Just another five minutes mum.

Beep beep. Beep beep.

I shift a little. I want to sleep a bit more, but there's that incessant beeping.

Beep beep beep beep. Beep beep beep beep.

Then it hits. A rush of images. Aliens. Explosions. Experiments...

Then seeing a ship go up in flames as I was jettisoned from it into space.

The sensation of drowning, as the pod flooded with some sort of liquid.

Beep beep beep beep. Cuts into my mind.

It's... familiar.

Beep-beep, beep-beep.

I try to open my eyes, but I get the sense that I can't move. Hell, all I can sense is what I'm hearing – that damn, annoying-ass beeping.

"Cryogenic Systems shutting down. Beginning regeneration cycle.

Cryogenic? What the F?

I feel a little, pressure, somewhere. It's odd. I know now that I can't feel my body, whether or not I'm laying down or vertical or anything. Just nothing, except now this odd pressure.

Huh, that's an odd sound.

"Stimulating Nervous system."

Be-beep, Be-beep.

Suddenly, I get the sense I should be twitching... and slowly I realise that I can in fact feel twitching.

And I can feel... cold. Like at my centre I'm freezing cold.

"Stimulating Metabolism. Flushing Cryogenic drugs from system."

And there returns feeling of a sort, still only a little though.

I don't feel so, cold, at my centre, and I realise it's my body warming from renewed activity.

"Ending metabolism stimulation. Ending Nervous system stimulation."

I... shifted a bit more, and this time I felt myself physically move. "Heating cryogenic stability fluid to local ambient levels."

And I found the second of my senses return. Touch. I feel fluid, all around me. And it's warming up.

And with that, my mind starts working more, and I know why it was doing what it was doing.

I was in stasis. Cryogenic stasis, the kind where a person is frozen alive, but without killing them.

Drugs to prevent crystallization within my bodies' cells, thereby preventing the destruction of those cells, now being flushed since they were not needed, and probably reduced my body temperature in the first place.

Stimulating my nervous system, so that my organs could receive normal levels of signals from my brain and brain-stem, thereby waking from artificial hibernation. Metabolic stimulation so that the drugs in my body would break down into non-toxic parts, if they were toxic in the first place. I'll probably need the toilet soon.

And Heating my body only after my core began to rise in temperature as a safety measure against the deadly side effects of hypothermia, aka the bodies' own toxins being driven by the heat to my heart before it can warm up enough to metabolise, regardless of the stimulated metabolism.

And I think of this in the space of only four sets of 'be-beep, be-beep'.

I begin to shiver, as cold is cold now that I can feel it, and the shivers I hope I can blame on that nerve stimulation, what since I thought I felt that I should feel like I was twitching... if that makes sense.
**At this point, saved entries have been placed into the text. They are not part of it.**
-- ==== Sys2Proof/Machine/Alu.lean ====
section
/-! DEFINITION. The arithmetic unit and MUL (43_alu.md R120 to R124). -/

namespace Sys2Proof.Machine

/-- The operation select of the ALU, a closed set: ADD and MUL, and the extension's operations (43_alu.md R120,
46_alu_extension.md R161). In the base set only MUL is selected (R121). -/
inductive AluOp where
  | add | mul | sub | and | or | xor | shl | shr
  deriving DecidableEq, Repr

/-- What an operation makes of `x[ra]` and `x[rb]`: exact integer arithmetic, then the residue modulo 256 (43_alu.md R120,
R124; 46_alu_extension.md R162 to R168). A shift count is the whole byte. -/
def aluResult (o : AluOp) (x y : Byte) : Byte :=
  match o with
  | .add => trunc8 (x.toNat + y.toNat)
  | .mul => trunc8 (x.toNat * y.toNat)
  | .sub => BitVec.ofInt 8 ((x.toNat : Int) - (y.toNat : Int))
  | .and => x &&& y
  | .or => x ||| y
  | .xor => x ^^^ y
  | .shl => trunc8 (x.toNat * 2 ^ y.toNat)
  | .shr => trunc8 (x.toNat / 2 ^ y.toNat)

/-- `alu(opsel, ra, rb)`: the result goes to `x[ra]` (43_alu.md R120). -/
def alu (o : AluOp) (ra rb : Fin 8) (s : State) : State :=
  s.setReg ra (aluResult o (s.reg ra) (s.reg rb))

/-- The common form of the ALU instructions: both operands are checked, then the ALU writes `x[ra]`
(43_alu.md R122, 46_alu_extension.md R161). -/
def aluHandler (o : AluOp) (a b : Byte) (s : State) : Handler := do
  let (ra, rb) ← regOperands a b s
  return (alu o ra rb s, .advanceBy 3)

/-- MUL (43_alu.md R122). -/
def execMul (ra rb : Byte) (s : State) : Result := finish 3 s (aluHandler .mul ra rb s)

end Sys2Proof.Machine
end

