-- ==== Sys2Proof/Machine/Dispatch.lean ====
section
/-! DEFINITION. The dispatcher: the fixed mapping from an instruction to its meaning (30_encoding.md R65). -/

namespace Sys2Proof.Machine

/-- One instruction: its handler and the end of the step (40_execution_loop.md R89). -/
def exec (i : Instr) (s : State) : Host.Outcome State Fault Refusal :=
  match i with
  | .hlt => Sys2Proof.Machine.execHlt s
  | .ret => Sys2Proof.Machine.execRet s
  | .psh ra => Sys2Proof.Machine.execPsh ra s
  | .pop ra => Sys2Proof.Machine.execPop ra s
  | .prn ra => Sys2Proof.Machine.execPrn ra s
  | .call ra => Sys2Proof.Machine.execCall ra s
  | .ldi ra imm => Sys2Proof.Machine.execLdi ra imm s
  | .mul ra rb => Sys2Proof.Machine.execMul ra rb s
  | .add ra rb => Sys2Proof.Machine.execAdd ra rb s
  | .sub ra rb => Sys2Proof.Machine.execSub ra rb s
  | .cmp ra rb => Sys2Proof.Machine.execCmp ra rb s
  | .and ra rb => Sys2Proof.Machine.execAnd ra rb s
  | .or ra rb => Sys2Proof.Machine.execOr ra rb s
  | .xor ra rb => Sys2Proof.Machine.execXor ra rb s
  | .shl ra rb => Sys2Proof.Machine.execShl ra rb s
  | .shr ra rb => Sys2Proof.Machine.execShr ra rb s

end Sys2Proof.Machine
end

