/-- 30_encoding.md R63: words of the default table decode to the instructions they stand for. The byte values are the spec's
general knowledge (92_eei_decisions.md D4, D13; log 1, log 4), so this is no rule of the source. -/
def Obligations.DefaultWordsDecode : Prop :=
  decode Config.default ⟨0x01, 0xFF, 0xFF⟩ = .ok .hlt ∧
  decode Config.default ⟨0x45, 0x03, 0x00⟩ = .ok (.psh 3) ∧
  decode Config.default ⟨0x50, 0x01, 0x00⟩ = .ok (.call 1) ∧
  decode Config.default ⟨0x82, 0x07, 0x10⟩ = .ok (.ldi 7 0x10) ∧
  decode Config.default ⟨0xA2, 0x02, 0x03⟩ = .ok (.mul 2 3) ∧
  decode Config.default ⟨0xA0, 0x00, 0x01⟩ = .error (.unrecognized 0xA0) ∧
  decode { Config.default with aluExtension := true } ⟨0xA0, 0x00, 0x01⟩ = .ok (.add 0 1) ∧
  decode { Config.default with aluExtension := true } ⟨0xA7, 0x04, 0x05⟩ = .ok (.cmp 4 5)

/-- Decode and encode agree, for every instruction the configuration enables, every operand byte, and any bytes after it
(30_encoding.md sections 1 to 3). The admissible maps are those of R64; inadmissible ones are no CORE (log 10). -/
def Obligations.DecodeOfEncodeIsIdentity : Prop :=
  ∀ (c : Config) (i : Instr) (x y : Byte) (rest : List Byte),
    c.admissible = true → i.opcode ∈ c.enabled →
      decodeBytes c (encode c.opcodeMap i ++ x :: y :: rest) = .ok i

/-- The other direction: the bytes that decoded are the instruction's encoding, up to the length the opcode's top bits give
(30_encoding.md sections 1 to 3). -/
def Obligations.EncodeOfDecodeIsTheBytesRead : Prop :=
  ∀ (c : Config) (w : Fetched) (i : Instr), c.admissible = true → decode c w = .ok i →
    encode c.opcodeMap i = [w.op, w.a, w.b].take (w.op.toNat / 64 + 1)

/-- 30_encoding.md R60: an instruction starts with its opcode byte, bits 7 and 6 count the operand bytes after it, the length
is one more, and the decoder matches the whole byte. -/
def Obligations.TopBitsGiveOperandCount : Prop :=
  ∀ (c : Config) (w : Fetched) (i : Instr), c.admissible = true → decode c w = .ok i →
    encode c.opcodeMap i = w.op :: i.operandBytes ∧
    i.operandBytes.length = w.op.toNat / 64 ∧
    (encode c.opcodeMap i).length = w.op.toNat / 64 + 1 ∧
    ∀ (w' : Fetched) (i' : Instr), decode c w' = .ok i' → i'.opcode = i.opcode → w'.op = w.op

/-- 30_encoding.md section 4: a byte in no entry is illegal and raises Unrecognized; with the default map and the extension off
that is 248 bytes, among them 0x00, every 0b11xxxxxx byte and the eight extension bytes; no byte outside the map has a
meaning. The byte values are the spec's general knowledge (log 1, log 4). -/
def Obligations.IllegalOpcodes : Prop :=
  (∀ (c : Config) (w : Fetched), (∀ o ∈ c.enabled, c.opcodeMap.byteOf o ≠ w.op) →
    decode c w = .error (.unrecognized w.op)) ∧
  (∀ (c : Config) (w : Fetched) (i : Instr), decode c w = .ok i →
    ∃ o ∈ c.enabled, c.opcodeMap.byteOf o = w.op) ∧
  (∀ (s : State) (e : DecodeError), s.status = .running → s.pc ≤ 253 → decode s.cfg (bytesAtPc s) = .error e →
    step s = faultsWith (.unrecognized (bytesAtPc s).op s.pc s.regs) s) ∧
  ((List.range 256).filter fun n => (Config.default.lookup (BitVec.ofNat 8 n)).isNone).length = 248 ∧
  (∀ a b : Byte, decode Config.default ⟨0x00, a, b⟩ = .error (.unrecognized 0x00)) ∧
  (∀ op a b : Byte, 0xC0 ≤ op.toNat → decode Config.default ⟨op, a, b⟩ = .error (.unrecognized op)) ∧
  (∀ op ∈ [0xA0, 0xA1, 0xA7, 0xA8, 0xAA, 0xAB, 0xAC, (0xAD : Byte)], ∀ a b : Byte,
    decode Config.default ⟨op, a, b⟩ = .error (.unrecognized op))

/-- 30_encoding.md R65 and 40_execution_loop.md R82: the whole opcode byte is looked up; the one matching entry's instruction
runs, and with none the step ends in Unrecognized(op, pc, reg), no handler runs and pc does not advance. -/
def Obligations.DispatchByWholeOpcode : Prop :=
  ∀ s : State, s.status = .running → s.pc ≤ 253 →
    (∀ o ∈ s.cfg.enabled, s.cfg.opcodeMap.byteOf o = (bytesAtPc s).op →
      (∀ p ∈ s.cfg.enabled, s.cfg.opcodeMap.byteOf p = (bytesAtPc s).op → p = o) →
        step s = exec (o.toInstr (bytesAtPc s).a (bytesAtPc s).b) s) ∧
    ((∀ o ∈ s.cfg.enabled, s.cfg.opcodeMap.byteOf o ≠ (bytesAtPc s).op) →
      step s = faultsWith (.unrecognized (bytesAtPc s).op s.pc s.regs) s)

/-- 30_encoding.md section 3, which the spec decides as D23: bytes a format does not use never change what decodes. -/
def Obligations.UnusedOperandBytesAreIgnored : Prop :=
  ∀ (c : Config) (op a b a' b' : Byte) (i : Instr), decode c ⟨op, a, b⟩ = .ok i →
    (i.opcode.format = .f0 → decode c ⟨op, a', b'⟩ = .ok i) ∧
    (i.opcode.format = .f1r → decode c ⟨op, a, b'⟩ = .ok i)

/-! ## The step -/

/-- When the bytes at pc decode to an instruction, the step is that instruction's meaning at that state
(40_execution_loop.md section 4). On this hardware the step adds nothing around it: the meaning holds the pc advance. -/
def Obligations.StepRunsDecodedInstruction : Prop :=
  ∀ (s : State) (i : Instr), s.status = .running → s.pc ≤ 253 → decode s.cfg (bytesAtPc s) = .ok i →
    step s = exec i s

/-- 40_execution_loop.md section 1, which the spec derives: a decode at 254 or above raises OutOfRange of the first address
read beyond 255, whatever byte stands at pc. -/
def Obligations.DecodeBeyondMemoryFaults : Prop :=
  ∀ s : State, s.status = .running →
    (s.pc = 254 → step s = faultsWith (.outOfRange 256) s) ∧
    (s.pc = 255 → step s = faultsWith (.outOfRange 256) s) ∧
    (256 ≤ s.pc → step s = faultsWith (.outOfRange s.pc) s)

/-- 40_execution_loop.md R90: the loop applies the step while the status is Running, from every such state a step is defined,
and none is defined in Halted or Faulted. -/
def Obligations.LoopStepsExactlyWhileRunning : Prop :=
  (∀ s : State, s.status = .running → ∃ t, step s = .next t ∧ ∀ n, runLoop (n + 1) s = runLoop n t) ∧
  (∀ s : State, s.status ≠ .running → (∀ t, step s ≠ .next t) ∧ ∀ n, runLoop n s = s)

/-- A step asked for in Halted or Faulted stops under a name of its own. The spec says only that no step is defined there
(40_execution_loop.md section 4); the names are the model's choice, log 5. -/
def Obligations.StepAfterTheEndStopsByName : Prop :=
  (∀ s : State, s.status = .halted → step s = .fault .stepWhenHalted) ∧
  (∀ (s : State) (f : FaultRecord), s.status = .faulted f → step s = .fault (.stepWhenFaulted f))

/-- A run either hangs, with the status Running for ever, or ends, and then in exactly one state (40_execution_loop.md section 5,
the spec's decision D17). -/
def Obligations.RunHangsOrEndsInOneState : Prop :=
  ∀ s : State, (Hangs s ∧ ∀ t, ¬ EndsIn s t) ∨ (¬ Hangs s ∧ ∃ t, EndsIn s t ∧ ∀ u, EndsIn s u → u = t)

/-- Faults are precise: a step that raises changes the status alone (60_exceptions.md section 2, 40_execution_loop.md section
2; the spec's decision D10). -/
def Obligations.FaultsChangeOnlyStatus : Prop :=
  ∀ (s t : State) (f : FaultRecord), step s = .next t → t.status = .faulted f →
    t = { s with status := .faulted f }

/-- A step raises exactly the first fault condition of 60_exceptions.md section 1's order, and none otherwise; UnsupportedAluOp
is never raised (the spec's decisions D5, D18, D20). -/
def Obligations.StepFollowsFaultPriority : Prop :=
  ∀ s : State, s.status = .running →
    (∀ f, firstFault s = some f → step s = faultsWith f s) ∧
    (firstFault s = none → ∃ t, step s = .next t ∧ ¬ t.Faulted) ∧
    firstFault s ≠ some .unsupportedAluOp

/-- 10_state.md R27: only HLT sets the halted flag, no instruction clears it or reads it, and the loop stops once it is
set. -/
def Obligations.OnlyHltSetsHalted : Prop :=
  (∀ s t : State, step s = .next t →
    (t.halted = true ↔ s.pc ≤ 253 ∧ decode s.cfg (bytesAtPc s) = .ok .hlt)) ∧
  (∀ s : State, s.halted = true → (∀ t, step s ≠ .next t) ∧ ∀ n, runLoop n s = s) ∧
  (∀ (i : Instr) (s t : State) (x : Status), exec i s = .next t →
    ∃ u, exec i { s with status := x } = .next u ∧ u = { t with status := u.status })

/-! ## Invariants and whole-machine rules -/

/-- The reset state meets the machine's invariant (10_state.md section 7). The default opcode bytes are log 1, fl's reset value is
log 4, the canonical form of memory is log 12. -/
def Obligations.ResetMeetsInvariant : Prop := State.reset.Inv

/-- Every step keeps the invariant, from every state that meets it: memory stays canonical and within 256 addresses, pc stays
at most 257, fl stays 0 or one of E, G, L, and the opcode map stays admissible (10_state.md sections 2 and 3, 46_alu_extension.md
section 1; the bound 257 is the spec's derivation under D9, log 9; fl its general knowledge D25, log 4; the canonical form is the
model's own, log 12). -/
def Obligations.StepKeepsInvariant : Prop :=
  ∀ s t : State, s.Inv → step s = .next t → t.Inv

/-- No step writes the machine's parameters (00_scope.md section 3). That the model carries them in State is its own choice
(log 2). -/
def Obligations.ParametersNeverChange : Prop :=
  ∀ s t : State, step s = .next t → t.cfg = s.cfg

/-- Only PRN appends to the output trace, one byte, the register it names (10_state.md section 5, the spec's decision D11). -/
def Obligations.OnlyPrnEmits : Prop :=
  ∀ (i : Instr) (s t : State), exec i s = .next t →
    (∀ (ra : Byte) (h : ra.toNat < 8), i = .prn ra → t.out = s.out ++ [s.regs[ra.toNat]]) ∧
    ((∀ ra : Byte, ra.toNat < 8 → i ≠ .prn ra) → t.out = s.out)

/-- Only PSH and CALL change memory, and only the byte below the old stack pointer, modulo 256 (20_memory.md section 3,
44_stack.md section 1). -/
def Obligations.OnlyPushesWriteMemory : Prop :=
  ∀ (i : Instr) (s t : State), Memory.wf s.mem = true → exec i s = .next t →
    ∀ addr : Nat, Memory.read t.mem addr ≠ Memory.read s.mem addr →
      addr = (s.regs[7] - 1).toNat ∧ ∃ ra, i = .psh ra ∨ i = .call ra

/-- An instruction changes no register but its destination operand and, for PSH, POP, CALL and RET, R7 (10_state.md section 1,
which the spec derives). -/
def Obligations.OnlyDestinationAndSpChange : Prop :=
  ∀ (i : Instr) (s t : State), exec i s = .next t → ∀ q : Fin 8, t.regs[q.val] ≠ s.regs[q.val] →
    i.destination.map BitVec.toNat = some q.val ∨ (q = 7 ∧ i.movesSp = true)

/-- Only CMP changes fl (46_alu_extension.md section 1, the spec's general knowledge D25; log 4). -/
def Obligations.OnlyCmpWritesFlags : Prop :=
  ∀ (i : Instr) (s t : State), exec i s = .next t → t.fl ≠ s.fl → ∃ ra rb, i = .cmp ra rb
"Flushing cryogenic stability fluid."

That was... curious. And suddenly I didn't feel like I was floating anymore, which only made me aware that I had felt like I was floating.

I felt something solid on my back, and the sense that I'm almost sinking down a bit, but I'm not stood up... so I'm neither vertical, nor horizontal...

I blink as an image of the pod from the outside blinked in my memory for a moment, and blink again when I realise that I just opened my eyes.

It's pitch black.

"Beginning Retinal imaging sensitivity adjustment."

Wha-OWW!

And... I can't close my eyes. My eyes that now show me looking at something bright.

And it's... not hurting? What?

"Retina imaging Sensitivity adjusted."

That's an oddly technical way of saying 'I'm going to make it so your eyes wont hurt from normal light levels when you get out of this damn thing'.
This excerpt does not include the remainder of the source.